EXERCISE => After locating the line that contains "filled (R274). -/" in the data below, set down exactly that line and each one after it through the line that contains "that of this", and nothing more.

PROVIDED DATA =>
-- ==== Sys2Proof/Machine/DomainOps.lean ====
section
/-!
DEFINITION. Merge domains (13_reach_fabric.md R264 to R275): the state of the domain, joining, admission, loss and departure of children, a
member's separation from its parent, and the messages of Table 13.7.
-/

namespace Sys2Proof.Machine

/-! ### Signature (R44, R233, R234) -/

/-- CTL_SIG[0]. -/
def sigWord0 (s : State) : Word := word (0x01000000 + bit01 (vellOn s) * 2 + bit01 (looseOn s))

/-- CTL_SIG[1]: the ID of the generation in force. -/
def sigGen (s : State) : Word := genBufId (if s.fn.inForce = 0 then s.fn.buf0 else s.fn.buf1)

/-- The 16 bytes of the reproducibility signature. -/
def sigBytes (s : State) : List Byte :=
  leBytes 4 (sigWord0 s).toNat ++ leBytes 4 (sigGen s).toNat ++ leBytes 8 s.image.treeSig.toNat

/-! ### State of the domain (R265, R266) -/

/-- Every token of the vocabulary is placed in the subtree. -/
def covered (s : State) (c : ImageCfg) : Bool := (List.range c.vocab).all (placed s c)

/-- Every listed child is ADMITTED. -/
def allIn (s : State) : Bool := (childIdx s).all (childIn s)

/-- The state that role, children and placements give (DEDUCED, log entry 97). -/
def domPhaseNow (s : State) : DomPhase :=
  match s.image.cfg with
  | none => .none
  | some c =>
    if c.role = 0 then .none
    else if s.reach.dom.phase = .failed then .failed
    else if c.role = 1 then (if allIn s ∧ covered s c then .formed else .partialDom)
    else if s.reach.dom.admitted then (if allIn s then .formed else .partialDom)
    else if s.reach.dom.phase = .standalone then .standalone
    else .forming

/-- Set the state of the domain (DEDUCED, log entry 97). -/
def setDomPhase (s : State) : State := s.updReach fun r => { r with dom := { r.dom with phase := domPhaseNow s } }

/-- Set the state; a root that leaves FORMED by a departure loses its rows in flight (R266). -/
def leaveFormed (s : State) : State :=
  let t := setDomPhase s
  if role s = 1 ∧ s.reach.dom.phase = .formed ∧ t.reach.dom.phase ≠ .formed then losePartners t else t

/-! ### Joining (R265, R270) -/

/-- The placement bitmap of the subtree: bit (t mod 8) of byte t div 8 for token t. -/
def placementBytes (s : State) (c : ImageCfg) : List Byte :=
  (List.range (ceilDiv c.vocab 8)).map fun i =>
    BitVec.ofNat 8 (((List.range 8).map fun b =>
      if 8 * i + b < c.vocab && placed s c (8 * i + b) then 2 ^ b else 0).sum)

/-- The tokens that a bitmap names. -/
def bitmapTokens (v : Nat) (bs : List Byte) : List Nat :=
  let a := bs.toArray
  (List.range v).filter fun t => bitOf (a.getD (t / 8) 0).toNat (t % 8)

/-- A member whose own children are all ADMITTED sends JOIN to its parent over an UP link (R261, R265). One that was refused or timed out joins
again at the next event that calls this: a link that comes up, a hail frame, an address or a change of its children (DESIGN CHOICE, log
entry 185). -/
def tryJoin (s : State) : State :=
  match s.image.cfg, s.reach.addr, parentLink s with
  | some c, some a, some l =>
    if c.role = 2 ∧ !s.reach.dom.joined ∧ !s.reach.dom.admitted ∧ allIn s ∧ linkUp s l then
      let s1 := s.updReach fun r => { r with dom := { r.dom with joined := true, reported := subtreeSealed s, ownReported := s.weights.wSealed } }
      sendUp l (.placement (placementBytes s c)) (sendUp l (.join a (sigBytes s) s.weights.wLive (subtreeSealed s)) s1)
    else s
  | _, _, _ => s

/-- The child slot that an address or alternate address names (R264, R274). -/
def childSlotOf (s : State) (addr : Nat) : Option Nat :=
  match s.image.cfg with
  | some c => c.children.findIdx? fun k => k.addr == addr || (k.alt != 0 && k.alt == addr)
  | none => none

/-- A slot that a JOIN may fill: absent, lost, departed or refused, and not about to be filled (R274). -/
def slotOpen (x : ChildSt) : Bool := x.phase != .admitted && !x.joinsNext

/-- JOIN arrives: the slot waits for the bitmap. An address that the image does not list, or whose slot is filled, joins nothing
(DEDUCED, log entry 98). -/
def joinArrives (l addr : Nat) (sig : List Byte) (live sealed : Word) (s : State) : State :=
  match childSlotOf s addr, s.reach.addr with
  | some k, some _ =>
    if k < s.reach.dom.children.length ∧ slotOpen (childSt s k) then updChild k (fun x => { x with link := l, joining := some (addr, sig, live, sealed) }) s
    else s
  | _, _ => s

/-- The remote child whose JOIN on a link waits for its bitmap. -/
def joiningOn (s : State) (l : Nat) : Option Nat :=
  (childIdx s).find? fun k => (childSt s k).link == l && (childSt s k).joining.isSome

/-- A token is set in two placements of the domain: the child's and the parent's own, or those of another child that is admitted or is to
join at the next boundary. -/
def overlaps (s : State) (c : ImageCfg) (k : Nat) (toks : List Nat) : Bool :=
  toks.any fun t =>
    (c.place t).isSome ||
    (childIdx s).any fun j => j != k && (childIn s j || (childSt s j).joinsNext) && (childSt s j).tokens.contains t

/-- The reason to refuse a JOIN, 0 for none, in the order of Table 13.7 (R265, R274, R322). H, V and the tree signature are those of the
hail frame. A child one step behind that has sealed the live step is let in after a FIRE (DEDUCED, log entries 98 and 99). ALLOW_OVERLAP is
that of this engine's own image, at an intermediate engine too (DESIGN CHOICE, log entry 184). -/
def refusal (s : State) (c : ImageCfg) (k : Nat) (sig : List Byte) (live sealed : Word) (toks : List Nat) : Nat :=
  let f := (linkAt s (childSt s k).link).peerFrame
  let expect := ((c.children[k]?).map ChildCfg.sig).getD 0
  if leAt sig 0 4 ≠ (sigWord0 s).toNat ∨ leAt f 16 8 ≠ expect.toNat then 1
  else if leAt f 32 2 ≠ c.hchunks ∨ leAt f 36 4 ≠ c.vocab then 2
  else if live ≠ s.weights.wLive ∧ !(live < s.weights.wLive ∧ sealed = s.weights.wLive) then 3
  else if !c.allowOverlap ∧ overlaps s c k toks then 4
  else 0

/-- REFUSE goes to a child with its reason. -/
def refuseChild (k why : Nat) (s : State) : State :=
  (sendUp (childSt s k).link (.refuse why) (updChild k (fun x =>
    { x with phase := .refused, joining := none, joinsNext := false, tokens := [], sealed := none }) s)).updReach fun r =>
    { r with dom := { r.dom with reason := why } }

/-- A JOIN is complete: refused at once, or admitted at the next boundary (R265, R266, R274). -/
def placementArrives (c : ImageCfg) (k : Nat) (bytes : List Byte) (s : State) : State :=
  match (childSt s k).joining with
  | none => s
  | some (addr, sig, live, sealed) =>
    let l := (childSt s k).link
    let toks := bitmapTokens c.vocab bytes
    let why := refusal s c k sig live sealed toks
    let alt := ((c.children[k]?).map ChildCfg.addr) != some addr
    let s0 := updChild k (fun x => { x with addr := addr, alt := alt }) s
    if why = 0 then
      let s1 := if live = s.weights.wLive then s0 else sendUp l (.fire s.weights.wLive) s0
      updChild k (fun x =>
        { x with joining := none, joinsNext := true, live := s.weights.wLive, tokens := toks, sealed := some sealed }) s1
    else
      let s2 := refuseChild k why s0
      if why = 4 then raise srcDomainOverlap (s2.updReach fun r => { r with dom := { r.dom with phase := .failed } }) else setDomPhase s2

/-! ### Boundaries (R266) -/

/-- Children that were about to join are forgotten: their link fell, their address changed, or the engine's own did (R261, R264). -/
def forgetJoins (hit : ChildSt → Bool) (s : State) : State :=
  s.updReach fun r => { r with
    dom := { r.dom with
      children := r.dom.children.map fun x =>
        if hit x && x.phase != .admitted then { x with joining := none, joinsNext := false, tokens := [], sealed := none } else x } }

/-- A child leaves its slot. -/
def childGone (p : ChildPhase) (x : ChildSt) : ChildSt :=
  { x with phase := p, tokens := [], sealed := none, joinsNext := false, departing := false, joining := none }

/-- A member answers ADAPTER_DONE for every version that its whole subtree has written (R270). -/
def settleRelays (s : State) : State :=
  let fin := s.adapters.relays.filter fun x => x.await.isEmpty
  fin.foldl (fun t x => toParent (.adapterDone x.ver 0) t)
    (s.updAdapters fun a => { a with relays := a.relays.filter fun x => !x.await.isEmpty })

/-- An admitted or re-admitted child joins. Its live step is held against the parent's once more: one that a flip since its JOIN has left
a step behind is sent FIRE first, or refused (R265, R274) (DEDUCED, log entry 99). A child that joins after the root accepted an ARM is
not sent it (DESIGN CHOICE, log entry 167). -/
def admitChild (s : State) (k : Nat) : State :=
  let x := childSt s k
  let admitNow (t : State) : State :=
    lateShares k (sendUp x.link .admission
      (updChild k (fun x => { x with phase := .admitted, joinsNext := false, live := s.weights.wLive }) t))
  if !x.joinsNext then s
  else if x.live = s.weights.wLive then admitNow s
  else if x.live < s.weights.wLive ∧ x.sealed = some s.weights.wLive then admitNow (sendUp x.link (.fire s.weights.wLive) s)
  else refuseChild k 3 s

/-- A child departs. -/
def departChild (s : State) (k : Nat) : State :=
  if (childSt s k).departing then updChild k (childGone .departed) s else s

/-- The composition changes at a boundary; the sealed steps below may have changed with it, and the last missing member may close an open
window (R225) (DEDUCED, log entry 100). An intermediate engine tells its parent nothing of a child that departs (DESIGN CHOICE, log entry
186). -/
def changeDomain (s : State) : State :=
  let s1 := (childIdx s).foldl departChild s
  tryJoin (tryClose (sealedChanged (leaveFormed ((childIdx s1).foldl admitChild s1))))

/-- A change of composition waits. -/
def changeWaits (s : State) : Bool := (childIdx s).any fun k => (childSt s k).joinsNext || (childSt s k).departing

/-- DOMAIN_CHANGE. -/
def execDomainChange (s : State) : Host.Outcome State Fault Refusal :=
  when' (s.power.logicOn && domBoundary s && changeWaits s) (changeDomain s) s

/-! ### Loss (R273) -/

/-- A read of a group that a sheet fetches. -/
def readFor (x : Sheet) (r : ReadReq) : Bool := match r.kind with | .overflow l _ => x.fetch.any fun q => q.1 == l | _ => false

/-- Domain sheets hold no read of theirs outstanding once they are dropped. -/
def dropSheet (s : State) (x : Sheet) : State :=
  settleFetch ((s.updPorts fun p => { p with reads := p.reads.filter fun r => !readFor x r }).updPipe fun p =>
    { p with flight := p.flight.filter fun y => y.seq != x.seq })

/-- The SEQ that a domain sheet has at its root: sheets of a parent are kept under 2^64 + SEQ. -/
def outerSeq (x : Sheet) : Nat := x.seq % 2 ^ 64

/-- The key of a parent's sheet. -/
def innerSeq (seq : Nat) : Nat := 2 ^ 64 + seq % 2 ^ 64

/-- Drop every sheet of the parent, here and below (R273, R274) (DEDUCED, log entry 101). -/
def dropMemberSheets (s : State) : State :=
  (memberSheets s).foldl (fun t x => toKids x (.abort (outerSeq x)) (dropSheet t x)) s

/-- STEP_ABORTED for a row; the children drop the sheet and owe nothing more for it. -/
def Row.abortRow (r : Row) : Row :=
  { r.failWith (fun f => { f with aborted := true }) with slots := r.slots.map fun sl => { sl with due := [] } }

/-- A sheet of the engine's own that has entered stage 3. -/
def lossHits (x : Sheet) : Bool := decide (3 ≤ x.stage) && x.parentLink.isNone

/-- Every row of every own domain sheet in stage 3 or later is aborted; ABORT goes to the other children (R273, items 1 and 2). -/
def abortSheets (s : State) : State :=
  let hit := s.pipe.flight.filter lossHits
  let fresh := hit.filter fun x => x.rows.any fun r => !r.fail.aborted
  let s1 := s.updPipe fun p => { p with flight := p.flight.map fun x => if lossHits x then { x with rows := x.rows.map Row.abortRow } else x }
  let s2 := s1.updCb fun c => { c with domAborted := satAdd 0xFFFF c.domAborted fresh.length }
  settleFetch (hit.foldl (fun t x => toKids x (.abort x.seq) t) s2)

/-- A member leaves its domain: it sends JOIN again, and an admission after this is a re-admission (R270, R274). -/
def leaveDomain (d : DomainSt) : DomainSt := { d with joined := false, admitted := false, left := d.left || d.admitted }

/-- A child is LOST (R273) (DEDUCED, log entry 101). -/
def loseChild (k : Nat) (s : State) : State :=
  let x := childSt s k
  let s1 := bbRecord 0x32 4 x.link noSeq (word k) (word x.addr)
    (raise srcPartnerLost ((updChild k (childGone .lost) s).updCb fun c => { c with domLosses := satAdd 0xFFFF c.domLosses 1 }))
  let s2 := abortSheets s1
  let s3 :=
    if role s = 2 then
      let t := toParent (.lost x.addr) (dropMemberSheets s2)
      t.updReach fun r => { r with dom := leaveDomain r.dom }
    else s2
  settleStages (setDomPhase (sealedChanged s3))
...
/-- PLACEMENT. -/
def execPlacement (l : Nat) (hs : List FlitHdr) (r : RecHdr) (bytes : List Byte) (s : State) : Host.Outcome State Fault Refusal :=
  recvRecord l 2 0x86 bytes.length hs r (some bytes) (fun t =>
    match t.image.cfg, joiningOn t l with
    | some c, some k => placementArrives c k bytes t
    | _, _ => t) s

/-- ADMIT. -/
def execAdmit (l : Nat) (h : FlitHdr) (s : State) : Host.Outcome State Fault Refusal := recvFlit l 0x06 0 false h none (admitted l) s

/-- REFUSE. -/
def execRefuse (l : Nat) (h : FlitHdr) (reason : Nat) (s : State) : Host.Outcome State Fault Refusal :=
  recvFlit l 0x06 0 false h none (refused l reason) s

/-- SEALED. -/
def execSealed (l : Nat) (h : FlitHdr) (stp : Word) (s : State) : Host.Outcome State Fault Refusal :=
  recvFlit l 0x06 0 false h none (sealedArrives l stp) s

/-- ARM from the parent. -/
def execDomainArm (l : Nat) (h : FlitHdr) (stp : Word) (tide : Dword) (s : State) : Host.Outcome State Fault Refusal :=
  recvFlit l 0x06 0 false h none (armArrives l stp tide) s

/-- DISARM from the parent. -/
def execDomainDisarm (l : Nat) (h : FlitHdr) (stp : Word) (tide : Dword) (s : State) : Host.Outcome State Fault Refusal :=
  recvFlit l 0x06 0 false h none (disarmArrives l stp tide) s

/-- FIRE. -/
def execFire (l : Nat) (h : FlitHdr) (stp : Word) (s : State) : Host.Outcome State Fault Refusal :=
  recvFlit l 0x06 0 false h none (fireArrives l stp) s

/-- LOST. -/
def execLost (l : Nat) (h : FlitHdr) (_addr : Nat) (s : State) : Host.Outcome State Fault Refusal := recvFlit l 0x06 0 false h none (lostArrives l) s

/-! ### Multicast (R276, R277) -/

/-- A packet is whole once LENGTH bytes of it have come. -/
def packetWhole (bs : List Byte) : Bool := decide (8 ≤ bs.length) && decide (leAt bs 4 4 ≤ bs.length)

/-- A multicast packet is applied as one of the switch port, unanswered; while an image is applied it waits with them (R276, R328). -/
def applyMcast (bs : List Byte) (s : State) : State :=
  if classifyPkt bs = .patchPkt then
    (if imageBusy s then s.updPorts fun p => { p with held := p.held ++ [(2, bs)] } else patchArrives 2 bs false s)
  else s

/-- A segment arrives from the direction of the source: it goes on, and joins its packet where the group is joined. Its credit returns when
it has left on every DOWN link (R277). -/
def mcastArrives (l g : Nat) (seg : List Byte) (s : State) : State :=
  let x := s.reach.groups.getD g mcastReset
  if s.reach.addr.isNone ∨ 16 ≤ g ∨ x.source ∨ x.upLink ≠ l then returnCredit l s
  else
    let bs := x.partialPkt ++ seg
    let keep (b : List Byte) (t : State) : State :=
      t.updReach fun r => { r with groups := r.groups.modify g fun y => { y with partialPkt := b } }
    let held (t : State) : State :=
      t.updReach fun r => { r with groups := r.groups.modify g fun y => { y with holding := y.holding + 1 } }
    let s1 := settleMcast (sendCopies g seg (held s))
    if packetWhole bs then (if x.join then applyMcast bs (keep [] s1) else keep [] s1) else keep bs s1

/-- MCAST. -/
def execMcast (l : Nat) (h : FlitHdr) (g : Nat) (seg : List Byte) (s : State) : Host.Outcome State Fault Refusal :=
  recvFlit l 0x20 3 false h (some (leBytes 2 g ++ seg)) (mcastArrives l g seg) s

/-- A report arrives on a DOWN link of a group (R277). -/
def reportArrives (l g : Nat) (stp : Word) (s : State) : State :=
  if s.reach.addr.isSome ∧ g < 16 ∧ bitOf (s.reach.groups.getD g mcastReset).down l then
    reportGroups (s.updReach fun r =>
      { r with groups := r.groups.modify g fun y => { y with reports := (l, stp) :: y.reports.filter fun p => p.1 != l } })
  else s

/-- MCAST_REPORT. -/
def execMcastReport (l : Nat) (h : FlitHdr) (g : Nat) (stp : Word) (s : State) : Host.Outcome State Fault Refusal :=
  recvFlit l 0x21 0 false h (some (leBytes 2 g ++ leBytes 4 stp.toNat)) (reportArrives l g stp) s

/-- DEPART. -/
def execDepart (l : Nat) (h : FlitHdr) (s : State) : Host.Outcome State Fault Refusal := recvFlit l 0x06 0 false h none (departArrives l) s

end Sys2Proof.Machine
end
--
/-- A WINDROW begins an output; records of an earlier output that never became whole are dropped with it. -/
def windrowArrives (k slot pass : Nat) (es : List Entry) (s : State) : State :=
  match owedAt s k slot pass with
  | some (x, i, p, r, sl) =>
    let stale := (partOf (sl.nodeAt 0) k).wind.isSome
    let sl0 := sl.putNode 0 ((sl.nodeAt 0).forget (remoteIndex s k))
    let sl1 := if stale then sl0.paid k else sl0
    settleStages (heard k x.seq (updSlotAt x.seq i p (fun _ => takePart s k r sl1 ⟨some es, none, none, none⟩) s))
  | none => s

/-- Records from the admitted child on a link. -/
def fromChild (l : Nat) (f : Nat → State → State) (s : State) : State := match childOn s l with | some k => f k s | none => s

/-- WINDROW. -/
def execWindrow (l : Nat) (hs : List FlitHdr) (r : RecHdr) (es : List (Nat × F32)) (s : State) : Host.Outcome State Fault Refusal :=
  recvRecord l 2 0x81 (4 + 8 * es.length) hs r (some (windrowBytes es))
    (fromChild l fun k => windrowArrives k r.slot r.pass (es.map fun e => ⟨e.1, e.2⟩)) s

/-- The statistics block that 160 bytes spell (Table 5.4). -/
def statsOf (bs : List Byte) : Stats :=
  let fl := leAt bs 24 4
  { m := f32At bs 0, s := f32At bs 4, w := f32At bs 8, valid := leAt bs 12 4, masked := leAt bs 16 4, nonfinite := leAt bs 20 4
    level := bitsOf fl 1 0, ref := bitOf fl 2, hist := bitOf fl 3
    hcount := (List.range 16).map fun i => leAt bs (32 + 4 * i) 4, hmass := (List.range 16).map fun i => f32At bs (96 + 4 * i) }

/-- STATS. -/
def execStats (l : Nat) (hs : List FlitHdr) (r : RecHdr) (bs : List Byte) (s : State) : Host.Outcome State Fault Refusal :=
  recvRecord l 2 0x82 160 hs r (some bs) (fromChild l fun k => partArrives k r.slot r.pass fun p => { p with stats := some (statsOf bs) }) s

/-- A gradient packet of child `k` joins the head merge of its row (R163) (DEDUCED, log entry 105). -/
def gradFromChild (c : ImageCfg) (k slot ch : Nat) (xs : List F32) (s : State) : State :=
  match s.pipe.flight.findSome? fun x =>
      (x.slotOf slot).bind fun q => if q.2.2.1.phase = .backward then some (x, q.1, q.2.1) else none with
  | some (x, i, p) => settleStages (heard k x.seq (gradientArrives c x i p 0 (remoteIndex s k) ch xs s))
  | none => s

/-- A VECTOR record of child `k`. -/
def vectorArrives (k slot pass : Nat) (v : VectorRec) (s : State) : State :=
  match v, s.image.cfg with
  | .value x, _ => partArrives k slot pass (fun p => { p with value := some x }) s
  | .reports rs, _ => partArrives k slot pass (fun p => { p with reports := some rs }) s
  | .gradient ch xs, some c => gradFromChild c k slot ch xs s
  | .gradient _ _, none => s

EXERCISE RESULT =>
/-- A slot that a JOIN may fill: absent, lost, departed or refused, and not about to be filled (R274). -/
def slotOpen (x : ChildSt) : Bool := x.phase != .admitted && !x.joinsNext

/-- JOIN arrives: the slot waits for the bitmap. An address that the image does not list, or whose slot is filled, joins nothing
(DEDUCED, log entry 98). -/
def joinArrives (l addr : Nat) (sig : List Byte) (live sealed : Word) (s : State) : State :=
  match childSlotOf s addr, s.reach.addr with
  | some k, some _ =>
    if k < s.reach.dom.children.length ∧ slotOpen (childSt s k) then updChild k (fun x => { x with link := l, joining := some (addr, sig, live, sealed) }) s
    else s
  | _, _ => s

/-- The remote child whose JOIN on a link waits for its bitmap. -/
def joiningOn (s : State) (l : Nat) : Option Nat :=
  (childIdx s).find? fun k => (childSt s k).link == l && (childSt s k).joining.isSome

/-- A token is set in two placements of the domain: the child's and the parent's own, or those of another child that is admitted or is to
join at the next boundary. -/
def overlaps (s : State) (c : ImageCfg) (k : Nat) (toks : List Nat) : Bool :=
  toks.any fun t =>
    (c.place t).isSome ||
    (childIdx s).any fun j => j != k && (childIn s j || (childSt s j).joinsNext) && (childSt s j).tokens.contains t

/-- The reason to refuse a JOIN, 0 for none, in the order of Table 13.7 (R265, R274, R322). H, V and the tree signature are those of the
hail frame. A child one step behind that has sealed the live step is let in after a FIRE (DEDUCED, log entries 98 and 99). ALLOW_OVERLAP is
that of this engine's own image, at an intermediate engine too (DESIGN CHOICE, log entry 184). -/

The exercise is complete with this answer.